Down to the last line, repeat the records exactly.

Segment Start: Raw data

/-- Right after a power-on cold reset. -/
def Pwr.reset : Pwr where
  stage := .off
  inRange := 0x1FF
  tripped := 0
  tripRail := 0xF
  tripHigh := false
  tripWhen := 0
  trippedSinceStart := false
  domains := 0x800000000000000000000003
  avsTarget := 0x320
  avsMeasured := 0
  avsSent := none
  avsSentAt := 0
  avsDay := 0
  resetKind := 1
  resetCause := 1
  resetWhen := 0
  refsPresent := 0xF
  refsLost := 0
  internalOsc := false
  clkSel := 0
  facultyMhz := [2400, 2400, 2400, 2400]
  restartDue := false
  islandsInReset := []
  failHighSince := none

/-! ### Balls and temperature (ch. 19) -/

/-- The class the pin monitor gives a pin (PINS_STATE.FAULT). -/
inductive PinFault where
  | sound | isOpen | shortGround | shortHigh
  deriving DecidableEq, Repr

/-- A protected pin that differs from its rest state. -/
structure Pin where
  fault   : PinFault
  level   : Bool
  driven  : Bool
  high    : Bool
  /-- the driver is held high-impedance while the ball reads above 3.6 V (R631) -/
  clamped : Bool
  /-- consecutive tests that found the pin faulty, and sound ones since (R631) -/
  badTests  : Nat
  goodTests : Nat
  /-- day of the last fault classed -/
  since   : Nat
  deriving DecidableEq, Repr


/-- The protected bank, temperature and test access. -/
structure Pins where
  sel      : Nat
  pins     : List (Nat × Pin)
  lastKind : PinFault
  lastPin  : Nat
  /-- faults found during cold reset, raised as events after the start (R632) -/
  heldFaults : List (Nat × PinFault)
  hottest  : Int
  sensor   : Nat
  thermtrip : Bool
  thermVault : Bool
  alert    : Bool
  /-- Vault mode entered for temperature and not yet ended (R627) -/
  tempVault : Bool
  /-- the bell since which the hottest sensor has been below 95 °C (R637) -/
  coolSince : Option Nat
  locate   : Bool
  tap      : TapInstr
  deriving DecidableEq, Repr

/-- Right after reset: pins at rest and sound. -/
def Pins.reset : Pins where
  sel := 0
  pins := []
  lastKind := .sound
  lastPin := 0
  heldFaults := []
  hottest := 0
  sensor := 0
  thermtrip := false
  thermVault := false
  alert := false
  tempVault := false
  coolSince := none
  locate := false
  tap := .idcode

/-! ### DRAM controller (ch. 16) -/

/-- DRAM_CH_STATE.STATE. -/
inductive ChannelState where
  | absent | training | inService | copyingOut | out | copyingHome | failed | refused
  deriving DecidableEq, Repr

/-- Why a channel was taken out (R573), or that a packet took it. -/
inductive OutCause where
  | corrected | uncorrectable | temperature | packet
  deriving DecidableEq, Repr

/-- Who asks for DRAM bursts (Tables 2-11 and 16-3). -/
inductive Requester where
  | faculty (cluster : Nat)
  | hostPort (port : Nat)
  | fanOut
  | corridor
  | bayPorts (group : Nat)
  | metadata
  | filter
  | vaultFlush
  | replication
  | queueEntry
  | wrapped
  | diary
  | tally
  | scrub
  | evacuation
  deriving DecidableEq, Repr

/-- What a DRAM request does: a fetch is a read that needs the execute right (R559). -/
inductive Access where
  | read | write | fetch
  deriving DecidableEq, Repr

/-- A DRAM request within one chunk (R556, R560). -/
structure DramReq where
  hpa   : Nat
  /-- bytes, in whole bursts -/
  len   : Nat
  kind  : Access
  who   : Requester
  /-- the page hint of Table 16-3 -/
  hint  : Nat
  deriving DecidableEq, Repr

/-- A burst in a bank queue. -/
structure Burst where
  /-- its 64-byte address within the channel, and its row -/
  addr   : Nat
  row    : Nat
  write  : Bool
  who    : Requester
  hint   : Nat
  /-- how often younger bursts have passed it (R562) -/
  passed : Nat
  deriving DecidableEq, Repr

/-- A bank of a channel: its open row and its queue, oldest first (R561, R562). -/
structure BankQueue where
  openRow : Option Nat
  bursts  : List Burst
  deriving DecidableEq, Repr

/-- A DRAM channel. -/
structure Channel where
  state    : ChannelState
  dimm     : Option Dimm
  /-- rate code 0 to 3, as DRAM_CFG.RATE -/
  rate     : Nat
  temp     : Int
  /-- refresh debt by rank × 2 + subchannel (R567) -/
  debts    : List (Nat × Nat)
  selfRefresh : Bool
  refsb    : Bool
  retrains : Nat
  /-- DRAM_ECC -/
  lastDevice : Nat
  lastRank : Nat
  uncorr   : Nat
  corr     : Nat
  /-- per rank × 20 + device, the trusted times [µs] of its last 1,025 corrected bursts, newest first (R573) -/
  devices  : List (Nat × List Nat)
  /-- DRAM_PANIC -/
  panics   : Nat
  lastPort : Nat
  /-- the cause it is out for, or last was, and the trusted second of its last return (R573) -/
  cause    : Option OutCause
  /-- the cause for which it was last out, once it has returned -/
  lastCause : Option OutCause
  /-- a cause of R573 holds and the channel has not been taken out for it yet -/
  outDue   : Bool
  returned : Option Nat
  /-- out until the head is replaced (R573) -/
  stuckOut : Bool
  /-- trusted second of the last whole scrub (R571) -/
  scrubbed : Nat
  /-- reserved bursts left in this period, by port (R565) -/
  windows  : List (Nat × Nat)
  /-- the banks, by rank × 64 + subchannel × 32 + bank (R561) -/
  banks    : List (Nat × BankQueue)
  /-- by service class, the requester its rotating pointer stands at; by subchannel, the bank (R563, R564) -/
  turns    : List (Nat × Nat)
  bankTurns : List (Nat × Nat)
  /-- bursts in the FIFOs of the bell-synchronous ports, and the FIFOs in panic, by port × 2 + 1 for a write FIFO (R566) -/
  fifos    : List (Nat × Nat)
  panicking : List Nat
  /-- the bell of the last request (R569) -/
  lastUse  : Nat
  deriving DecidableEq, Repr

/-- An absent channel. -/
def Channel.reset : Channel where
  state := .absent
  dimm := none
  rate := 0
  temp := 0
  debts := []
  selfRefresh := false
  refsb := false
  retrains := 0
  lastDevice := 0
  lastRank := 0
  uncorr := 0
  corr := 0
  devices := []
  panics := 0
  lastPort := 0
  cause := none
  lastCause := none
  outDue := false
  returned := none
  stuckOut := false
  scrubbed := 0
  windows := []
  banks := []
  turns := []
  bankTurns := []
  fifos := []
  panicking := []
  lastUse := 0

Segment End: Raw data

### Completed task
/-- Right after a power-on cold reset. -/
def Pwr.reset : Pwr where
  stage := .off
  inRange := 0x1FF
  tripped := 0
  tripRail := 0xF
  tripHigh := false
  tripWhen := 0
  trippedSinceStart := false
  domains := 0x800000000000000000000003
  avsTarget := 0x320
  avsMeasured := 0
  avsSent := none
  avsSentAt := 0
  avsDay := 0
  resetKind := 1
  resetCause := 1
  resetWhen := 0
  refsPresent := 0xF
  refsLost := 0
  internalOsc := false
  clkSel := 0
  facultyMhz := [2400, 2400, 2400, 2400]
  restartDue := false
  islandsInReset := []
  failHighSince := none

/-! ### Balls and temperature (ch. 19) -/

/-- The class the pin monitor gives a pin (PINS_STATE.FAULT). -/
inductive PinFault where
  | sound | isOpen | shortGround | shortHigh
  deriving DecidableEq, Repr

/-- A protected pin that differs from its rest state. -/
structure Pin where
  fault   : PinFault
  level   : Bool
  driven  : Bool
  high    : Bool
  /-- the driver is held high-impedance while the ball reads above 3.6 V (R631) -/
  clamped : Bool
  /-- consecutive tests that found the pin faulty, and sound ones since (R631) -/
  badTests  : Nat
  goodTests : Nat
  /-- day of the last fault classed -/
  since   : Nat
  deriving DecidableEq, Repr


/-- The protected bank, temperature and test access. -/
structure Pins where
  sel      : Nat
  pins     : List (Nat × Pin)
  lastKind : PinFault
  lastPin  : Nat
  /-- faults found during cold reset, raised as events after the start (R632) -/
  heldFaults : List (Nat × PinFault)
  hottest  : Int
  sensor   : Nat
  thermtrip : Bool
  thermVault : Bool
  alert    : Bool
  /-- Vault mode entered for temperature and not yet ended (R627) -/
  tempVault : Bool
  /-- the bell since which the hottest sensor has been below 95 °C (R637) -/
  coolSince : Option Nat
  locate   : Bool
  tap      : TapInstr
  deriving DecidableEq, Repr

/-- Right after reset: pins at rest and sound. -/
def Pins.reset : Pins where
  sel := 0
  pins := []
  lastKind := .sound
  lastPin := 0
  heldFaults := []
  hottest := 0
  sensor := 0
  thermtrip := false
  thermVault := false
  alert := false
  tempVault := false
  coolSince := none
  locate := false
  tap := .idcode

/-! ### DRAM controller (ch. 16) -/

/-- DRAM_CH_STATE.STATE. -/
inductive ChannelState where
  | absent | training | inService | copyingOut | out | copyingHome | failed | refused
  deriving DecidableEq, Repr

/-- Why a channel was taken out (R573), or that a packet took it. -/
inductive OutCause where
  | corrected | uncorrectable | temperature | packet
  deriving DecidableEq, Repr

/-- Who asks for DRAM bursts (Tables 2-11 and 16-3). -/
inductive Requester where
  | faculty (cluster : Nat)
  | hostPort (port : Nat)
  | fanOut
  | corridor
  | bayPorts (group : Nat)
  | metadata
  | filter
  | vaultFlush
  | replication
  | queueEntry
  | wrapped
  | diary
  | tally
  | scrub
  | evacuation
  deriving DecidableEq, Repr

/-- What a DRAM request does: a fetch is a read that needs the execute right (R559). -/
inductive Access where
  | read | write | fetch
  deriving DecidableEq, Repr

/-- A DRAM request within one chunk (R556, R560). -/
structure DramReq where
  hpa   : Nat
  /-- bytes, in whole bursts -/
  len   : Nat
  kind  : Access
  who   : Requester
  /-- the page hint of Table 16-3 -/
  hint  : Nat
  deriving DecidableEq, Repr

/-- A burst in a bank queue. -/
structure Burst where
  /-- its 64-byte address within the channel, and its row -/
  addr   : Nat
  row    : Nat
  write  : Bool
  who    : Requester
  hint   : Nat
  /-- how often younger bursts have passed it (R562) -/
  passed : Nat
  deriving DecidableEq, Repr

/-- A bank of a channel: its open row and its queue, oldest first (R561, R562). -/
structure BankQueue where
  openRow : Option Nat
  bursts  : List Burst
  deriving DecidableEq, Repr

/-- A DRAM channel. -/
structure Channel where
  state    : ChannelState
  dimm     : Option Dimm
  /-- rate code 0 to 3, as DRAM_CFG.RATE -/
  rate     : Nat
  temp     : Int
  /-- refresh debt by rank × 2 + subchannel (R567) -/
  debts    : List (Nat × Nat)
  selfRefresh : Bool
  refsb    : Bool
  retrains : Nat
  /-- DRAM_ECC -/
  lastDevice : Nat
  lastRank : Nat
  uncorr   : Nat
  corr     : Nat
  /-- per rank × 20 + device, the trusted times [µs] of its last 1,025 corrected bursts, newest first (R573) -/
  devices  : List (Nat × List Nat)
  /-- DRAM_PANIC -/
  panics   : Nat
  lastPort : Nat
  /-- the cause it is out for, or last was, and the trusted second of its last return (R573) -/
  cause    : Option OutCause
  /-- the cause for which it was last out, once it has returned -/
  lastCause : Option OutCause
  /-- a cause of R573 holds and the channel has not been taken out for it yet -/
  outDue   : Bool
  returned : Option Nat
  /-- out until the head is replaced (R573) -/
  stuckOut : Bool
  /-- trusted second of the last whole scrub (R571) -/
  scrubbed : Nat
  /-- reserved bursts left in this period, by port (R565) -/
  windows  : List (Nat × Nat)
  /-- the banks, by rank × 64 + subchannel × 32 + bank (R561) -/
  banks    : List (Nat × BankQueue)
  /-- by service class, the requester its rotating pointer stands at; by subchannel, the bank (R563, R564) -/
  turns    : List (Nat × Nat)
  bankTurns : List (Nat × Nat)
  /-- bursts in the FIFOs of the bell-synchronous ports, and the FIFOs in panic, by port × 2 + 1 for a write FIFO (R566) -/
  fifos    : List (Nat × Nat)
  panicking : List Nat
  /-- the bell of the last request (R569) -/
  lastUse  : Nat
  deriving DecidableEq, Repr

/-- An absent channel. -/
def Channel.reset : Channel where
  state := .absent
  dimm := none
  rate := 0
  temp := 0
  debts := []
  selfRefresh := false
  refsb := false
  retrains := 0
  lastDevice := 0
  lastRank := 0
  uncorr := 0
  corr := 0
  devices := []
  panics := 0
  lastPort := 0
  cause := none
  lastCause := none
  outDue := false
  returned := none
  stuckOut := false
  scrubbed := 0
  windows := []
  banks := []
  turns := []
  bankTurns := []
  fifos := []
  panicking := []
  lastUse := 0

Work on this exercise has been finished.